F-11 — AI_ORCHESTRATOR_UNAVAILABLE

  • Detection. property_ai_runs_total{result="error"} spike; orchestrator health check.
  • Effect. "AI suggest" buttons disabled; manual flows continue.
  • Mitigation. Wait out; orchestrator owns recovery.

F-12 — AI_OUTPUT_SCHEMA_MISMATCH

  • Detection. property_ai_schema_violations_total > 0.
  • Effect. Specific capability rejected; suggestion not staged.
  • Mitigation. Disable capability via tenant-config flag; coordinate with orchestrator team.

F-13 — AI_QUOTA_EXHAUSTED

  • Detection. 429 MELMASTOON.AI.QUOTA_EXHAUSTED rate.
  • Effect. Tenant cannot generate further suggestions until quota resets / upgraded.
  • Mitigation. UX shows quota meter + "Try again at HH:MM" guidance.

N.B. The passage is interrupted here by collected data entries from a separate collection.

/-- A context that is not carried on, and has no job in the queue, is left alone. -/
theorem State.leaves_advanceContext (c d : Ctx) (s : State) (h : d ≠ c) (hj : ∀ j ∈ s.su.jobs, j.context ≠ some c) :
    State.Leaves c s (s.advanceContext d) ∧ ∀ j ∈ (s.advanceContext d).su.jobs, j.context ≠ some c := by
  unfold State.advanceContext
  simp only
  split
  · exact ⟨State.Leaves.refl c s, hj⟩
  · split
    · exact ⟨State.leaves_placeMark c d _ s h, by simpa using hj⟩
    · split
      · exact ⟨State.Leaves.refl c s, hj⟩
      · exact State.leaves_placeJob c d _ _ _ s h hj
    · split
      · exact ⟨State.leaves_endDiscard c d _ s h, by simpa using hj⟩
      · exact ⟨State.Leaves.refl c s, hj⟩
    all_goals exact ⟨State.Leaves.refl c s, hj⟩

/-- A settled context with no job in the queue is left alone while every context is carried on. -/
theorem State.leaves_advanceAll (c : Ctx) (s : State) (hi : (s.context c).state = .idle)
    (hj : ∀ j ∈ s.su.jobs, j.context ≠ some c) : State.Leaves c s s.advanceAll := by
  unfold State.advanceAll
  have all : ∀ (l : List Ctx) (u : State), (u.context c).state = .idle → (∀ j ∈ u.su.jobs, j.context ≠ some c) →
      State.Leaves c u (l.foldl (fun s d => s.advanceContext d) u) := by
    intro l
    induction l with
    | nil => exact fun u _ _ => State.Leaves.refl c u
    | cons d l ih =>
      intro u hu hq
      rw [List.foldl_cons]
      by_cases hd : d = c
      · subst hd
        rw [State.advanceContext_settled d u (.inr (.inr (by simp [hu])))]
        exact ih u hu hq
      · obtain ⟨a, b⟩ := State.leaves_advanceContext c d u hd hq
        exact a.trans (ih _ (by rw [a.record]; exact hu) b)
  exact all allContexts s hi hj

/-! ## A journal failure -/

theorem EventUnit.isPending_count (k : Counter) (l : EventKind) (e : EventUnit) (h : e.isPending l = true) :
    (e.count k).isPending l = true := by
  simp only [EventUnit.count]
  (repeat' split) <;> first | exact h | (rw [EventUnit.isPending_raise]; simp [EventUnit.isPending] at h ⊢; simp [h])

theorem State.failContext_journal (c : Ctx) (s : State) : (s.failContext c).je.journal = s.je.journal := by
  have rw1 (r : CtxRecord) : ((s.setContext c r).refuseWaiting c).je.journal = s.je.journal := by
    rw [(State.refuseWaiting_frame c _).2.1]; rfl
  simp only [State.failContext]
  split
  · exact rw1 _
  · rw [(State.postFor_spec c _ _ _ _ rfl).2.2.2.2.1]; exact rw1 _
  all_goals rfl

theorem State.failCapture_journal (i : CaptureItem) (s : State) : (s.failCapture i).je.journal = s.je.journal := by
  unfold State.failCapture State.unlist State.dropItem; (repeat' split) <;> simp

theorem State.leaves_refuse (c : Ctx) (tag : Tag) (why : Reason) (s : State) : State.Leaves c s (s.refuse tag why) :=
  State.Leaves.of_eu (by simp) (by simp) (by simp) (fun k h => by
    rw [State.refuse_eu]; exact EventUnit.isPending_count _ _ _ h)

theorem State.leaves_refuseHeld (c : Ctx) (e : HoldEntry) (why : Reason) (s : State) :
    State.Leaves c s (s.refuseHeld e why) :=
  (State.Leaves.of_eq (s := s) (t := s.dropHold e.tag) rfl rfl rfl rfl).trans (State.leaves_refuse c _ _ _)

theorem State.leaves_fold {α : Type} (c : Ctx) (f : State → α → State) (l : List α)
    (h : ∀ (s : State) (a : α), a ∈ l → State.Leaves c s (f s a)) (s : State) : State.Leaves c s (l.foldl f s) := by
  induction l generalizing s with
  | nil => exact State.Leaves.refl c s
  | cons a l ih =>
    exact (h s a (by simp)).trans (ih (fun s b hb => h s b (by simp [hb])) _)

theorem State.leaves_refuseWaiting (c d : Ctx) (s : State) : State.Leaves c s (s.refuseWaiting d) :=
  State.leaves_fold c _ _ (fun s e _ => State.leaves_refuseHeld c e .frozen s) s

theorem State.leaves_failCapture (c : Ctx) (i : CaptureItem) (s : State) : State.Leaves c s (s.failCapture i) := by
  have one : State.Leaves c s (s.unlist i) := by
    unfold State.unlist
    split
    · exact ⟨rfl, fun _ => rfl, fun _ _ => rfl, fun r h _ hr => ⟨r, h, hr⟩, fun x hx => (List.mem_filter.mp hx).1,
        fun _ h => h, fun _ h => h, fun h => h⟩
    · exact State.Leaves.refl c s
  have two (u : State) : State.Leaves c u (u.refuseCapture i) := by
    unfold State.refuseCapture
    split
    · exact State.Leaves.refl c u
    · exact State.leaves_refuseHeld c _ _ u
  have three (u : State) : State.Leaves c u (u.dropItem i.id) :=
    ⟨rfl, fun _ => rfl, fun _ _ => rfl, fun r h _ hr => ⟨r, h, hr⟩, fun _ h => h, fun _ h => h, fun _ h => h, fun h => h⟩
  unfold State.failCapture
  split
  · exact (one.trans (two _)).trans (three _)
  · exact (one.trans (two _)).trans (three _)
  · exact State.Leaves.refl c s
  · exact State.Leaves.refl c s

/-- A journal failure leaves a context alone that is neither OPEN nor COMMITTING (R67). -/
theorem State.leaves_failContext (c d : Ctx) (s : State)
    (h : (s.context c).state ≠ .opened ∧ (s.context c).state ≠ .committing) :
    State.Leaves c s (s.failContext d) := by
  by_cases hd : d = c
  · subst hd
    unfold State.failContext
    simp only
    split
    · rename_i x; exact absurd x h.1
    · rename_i x; exact absurd x h.2
    all_goals exact State.Leaves.refl d s
  · unfold State.failContext
    simp only
    split
    · exact (State.leaves_setContext c d _ s hd).trans (State.leaves_refuseWaiting c d _)
    · exact ((State.leaves_setContext c d _ s hd).trans (State.leaves_refuseWaiting c d _)).trans
        (State.leaves_postFor c d _ _ _ hd)
    all_goals exact State.Leaves.refl c s
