/-- A capture's failure leaves the Hold Queue alone, or refuses the held write. -/
theorem State.captureFails_cases (i : CaptureItem) (s : State) :
    ((s.captureFails i).hq = s.hq ∧ (s.captureFails i).up.sent = s.up.sent)
      ∨ ∃ e : HoldEntry, i.held = some e.tag
        ∧ (s.captureFails i).hq.entries = s.hq.entries.filter (fun d => d.tag != e.tag)
        ∧ (s.captureFails i).up.sent = s.up.sent ++ [refusalOf e.tag .captureFail] := by
  obtain ⟨hhq, hup, -⟩ := State.unlist_kept i s
  unfold State.captureFails
  rcases State.refuseCapture_cases i (s.unlist i) with hnone | ⟨e, hheld, -, hrefused⟩
  · rw [hnone]
    exact .inl ⟨hhq, congrArg _ hup⟩
  · rw [hrefused]
    refine .inr ⟨e, hheld, ?_, ?_⟩
    · rw [← hhq]
      rfl
    · rw [← hup]
      rfl

theorem State.captureFails_sent (i : CaptureItem) (s : State) : ∀ a ∈ s.up.sent, a ∈ (s.captureFails i).up.sent := by
  intro a ha
  rcases State.captureFails_cases i s with ⟨-, hsent⟩ | ⟨e, -, -, hsent⟩ <;> rw [hsent]
  · exact ha
  · exact List.mem_append_left _ ha

theorem State.captureFails_waits (i : CaptureItem) (h : s.captureWaits tag) : (s.captureFails i).captureWaits tag := by
  rcases h with ⟨e, he, htag⟩ | hsent
  · rcases State.captureFails_cases i s with ⟨hhq, -⟩ | ⟨d, -, hentries, hsent⟩
    · exact .inl ⟨e, by rw [hhq]; exact he, htag⟩
    · by_cases hd : e.tag = d.tag
      · exact .inr (by rw [hsent, ← htag, hd]; simp)
      · exact .inl ⟨e, by rw [hentries]; exact List.mem_filter.mpr ⟨he, by simpa using hd⟩, htag⟩
  · exact .inr (State.captureFails_sent i s _ hsent)

/-- The held write of a failed capture, if it waits, is refused. -/
theorem State.captureFails_answered (hheld : i.held = some tag) (h : s.captureWaits tag) :
    refusalOf tag .captureFail ∈ (s.captureFails i).up.sent := by
  rcases h with ⟨e, he, htag⟩ | hsent
  · have hfound : ∃ d, (s.unlist i).findHold tag = some d := by
      rw [State.findHold, (State.unlist_kept i s).1]
      exact Option.isSome_iff_exists.mp (List.find?_isSome.mpr ⟨e, he, by simpa using htag⟩)
    obtain ⟨d, hfind⟩ := hfound
    obtain rfl : d.tag = tag := (State.findHold_mem hfind).2
    have hrefused := State.refuseCapture_held hheld hfind
    unfold State.captureFails
    rw [hrefused]
    exact List.mem_append_right _ List.mem_cons_self
  · exact State.captureFails_sent i s _ hsent

theorem State.refuseCapture_je (i : CaptureItem) (s : State) : (s.refuseCapture i).je = s.je := by
  rcases State.refuseCapture_cases i s with hnone | ⟨e, -, -, hrefused⟩
  · rw [hnone]
  · rw [hrefused]
    rfl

F-14 — GEO_SERVICE_UNAVAILABLE

  • Detection. geo-service 5xx rate.
  • Effect. Geocoding/reverse-geocoding fails; address form falls back to manual lat/lng + AI fallback (per AI_INTEGRATION §7, gated on operator opt-in).
  • Mitigation. Wait; alternate provider behind geo-service if extended.

F-15 — IAM_JWKS_FETCH_FAIL

  • Detection. Token verification failures; cache age past TTL.
  • Effect. All authenticated routes return 401 MELMASTOON.IAM.UNAUTHENTICATED.
  • Mitigation. Service holds last-good JWKS for 24 h; alert if refresh fails > 15 min; coordinate with iam-service on-call.

F-16 — OPA_BUNDLE_STALE

  • Detection. Bundle age > 30 min; bundle fetch errors.
  • Effect. Authorization uses cached policy; new role grants delayed.
  • Mitigation. Investigate iam-service bundle endpoint; force re-fetch.

F-17 — BFF_SYNC_PUSH_STORM

  • Detection. Per-tenant push rate > baseline ×10.
  • Effect. Service applies backpressure (429, Retry-After); some operations queued client-side.
  • Mitigation. Investigate cause (often a misbehaving device or a re-sync after a long outage); throttle device via admin API if malicious.

F-18 — SYNC_CURSOR_REGRESSION

  • Detection. Devices report mass conflicts after a deploy; rare.
  • Effect. Device may trigger a full reset (bandwidth spike, brief unavailability of offline data).
  • Mitigation. Roll back the suspect deploy; coordinate with desktop team; do not patch cursors in place.

F-19 — CROSS_TENANT_REFERENCE_DETECTED

  • Detection. Aggregate constructor or outbox writer raises CrossTenantReferenceError; counter spikes.
  • Effect. Single write aborted; alarm fires.
  • Mitigation. Treat as P0 unless reproducibly attributable to a known data fixture; investigate the request chain; review recent code paths.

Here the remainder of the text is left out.